Experimental results show the functionality of the discussed AI Ecosystem and the impact of optimization techniques such as careful model shaping and model pruning.
As mentioned above, neural networks have revolutionized many areas within the field of computer vision and machine intelligence, including segmentation, classification, and detection tasks. Tuning neural networks for the best possible accuracy makes modern CNNs typically deep, complex, and computationally expensive. Consequently, deploying state-of-the-art CNNs on resource-constrained platforms, such as mobile phones or embedded devices, is a challenging task.
In literature, different approaches for compressing neural network structures and accelerating them on the final target device are discussed intensively.
While quantization is limiting the required bit depth, pruning methods try to identify and remove unimportant weights or filters [1]. In addition, mathematical concepts such as the Winograd transform [2] or low-rank matrix factorization can be used for further acceleration.
However, besides the above-mentioned methods, choosing a proper network structure plays a major role in efficient and real-time capable network design.
The following two sections give a brief overview over the network type and the pruning method that have been used for the results section.

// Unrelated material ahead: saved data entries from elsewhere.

-- ==== Sys2Proof/Machine/State.lean ====
section
/-! DEFINITION. The state of the CORE (R31) with the host's side of the command port, the faults of
R160, and the state after reset (R180). -/

namespace Sys2Proof.Machine

/-- The faults of R160. The CORE TAKES each of them as a next state (`takeFault`, R161) and goes on:
"fatal to that call, not to the process". No step of this model ends in `Host.Outcome.fault`. -/
inductive Fault where
  /-- Code 1. Raised by any command word with an OPC not in the map, a reserved bit set or BR = 3 (R67).
  Safe: it is taken as the spec says and the machine goes on. -/
  | illegalCommand
  /-- Code 2. Raised by GETBIT and SETBIT for IDX in 128..255 (R80, R81). Safe: taken as the spec says. -/
  | rangeError
  /-- Code 3. Raised by any command whose payload has not the required length (R66). Safe: taken as the
  spec says. -/
  | lengthError
  /-- Code 4. Raised by WRUNP for a payload byte above 1 (R84). Safe: taken as the spec says. -/
  | cellValue
  /-- Code 5. Raised by PULL before any STRINIT since reset (R135). Safe: taken as the spec says. -/
  | notInit
  deriving DecidableEq, Repr

/-- Why a step has no meaning. No meaning of this model raises a refusal. -/
inductive Refusal where
  /-- Raised by an arm of `exec` whose command has no meaning yet; there is none. Safe: nothing can be
  proved of a state after it. -/
  | notModelled (mnemonic : String)
  deriving DecidableEq, Repr

/-- The fields of STATUS (R26). Bits [31:8] are hardwired to 0, so nothing holds them; the 32-bit word the
host reads is `statusWord` (Flags.lean). -/
structure Status where
  /-- Bit [0]: a stream has been configured since reset. -/
  init    : Bool
  /-- Bit [1]: the configured stream is unbounded. -/
  unb     : Bool
  /-- Bit [2]: end-of-stream has been signalled for the configured stream. -/
  eos     : Bool
  /-- Bit [3]: some command has faulted since reset. -/
  err     : Bool
  /-- Bits [7:4]: the code of the first fault since reset, 0 if none. -/
  errcode : BitVec 4
  deriving DecidableEq, Repr

/-- The response of a command (R30). -/
structure Response where
  code  : Byte
  value : Word
  bytes : List Byte
  eos   : Bool
  deriving DecidableEq, Repr

/-- The architectural state of R31, `(ROW, CC, SEED, UNP, REM, STATUS)`, and the two lists of the command
port, which are the model's own (log entries 3 and 4): what the host will still do, and the responses
it has received, oldest first. -/
structure State where
  /-- BLK[0], the automaton row (R20, R21). -/
  row       : Block
  /-- BLK[1], the center column (R20, R22). -/
  cc        : Block
  /-- BLK[2], the stream's current seed (R20, R23). -/
  seed      : Block
  /-- The unpacked cell buffer (R24). -/
  unp       : Cells
  /-- The remaining-byte budget (R25). -/
  rem       : Word
  /-- The status register (R26). -/
  status    : Status
  /-- The host's inputs that the CORE has not yet taken, next one first (R188). -/
  pending   : List HostInput
  /-- The responses returned so far, oldest first (R30, R189). -/
  responses : List Response
  deriving DecidableEq, Repr

/-- R180: every state element at the reset value given where it is defined. No input is waiting and no
response has been returned (R182). -/
def State.reset : State where
  row       := 0
  cc        := 0
  seed      := 0
  unp       := Vector.replicate 128 0
  rem       := 0
  status    := { init := false, unb := false, eos := false, err := false, errcode := 0 }
  pending   := []
  responses := []

end Sys2Proof.Machine
end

This section gives a short description of our selected network structure. In general, the final network selection should always be project-specific and typically consider both, the application, as well as the chosen target platform. For a more detailed discussion and an overview of different network types, the reader is referred to the cited literature [3-11].
For our application, which is discussed in the results section, we chose a MobileNetV2 structure as a basic network type.
MobileNets, first published in 2017 [7], aims at making neural networks applicable on mobile or embedded target devices. The architecture is based on using depthwise separable convolutions in order to build lightweight deep neural networks. The idea of depthwise separable convolution is shown in the center and bottom images in Figure 1 while the standard convolution is depicted in the top image. As can be seen, depthwise separable convolution consists of a depthwise convolution and a pointwise convolution. Now, for a given feature map of size 𝐷𝐹𝑥𝐷𝐹, a kernel size of 𝐷𝐾𝑥𝐷𝐾, 𝑀 input channels, and 𝑁 output channels, the conventional convolution has a computational cost of 𝐷𝐹·𝐷𝐹·𝐷𝐾·𝐷𝐾·𝑀·𝑁. In contrast, depthwise convolution has a cost of 𝐷𝐹·𝐷𝐹·𝐷𝐾·𝐷𝐾·𝑀 and together with the pointwise convolution, the total cost of a depthwise separable convolution can be written as 𝐷𝐹·𝐷𝐹·𝐷𝐾·𝐷𝐾·𝑀+ 𝐷𝐹·𝐷𝐹·𝑀·𝑁. As stated in [7], MobileNets use 3x3 depthwise convolutional filters with 8 to 9 times fewer computations compared to standard convolutions at only a small reduction inaccuracy.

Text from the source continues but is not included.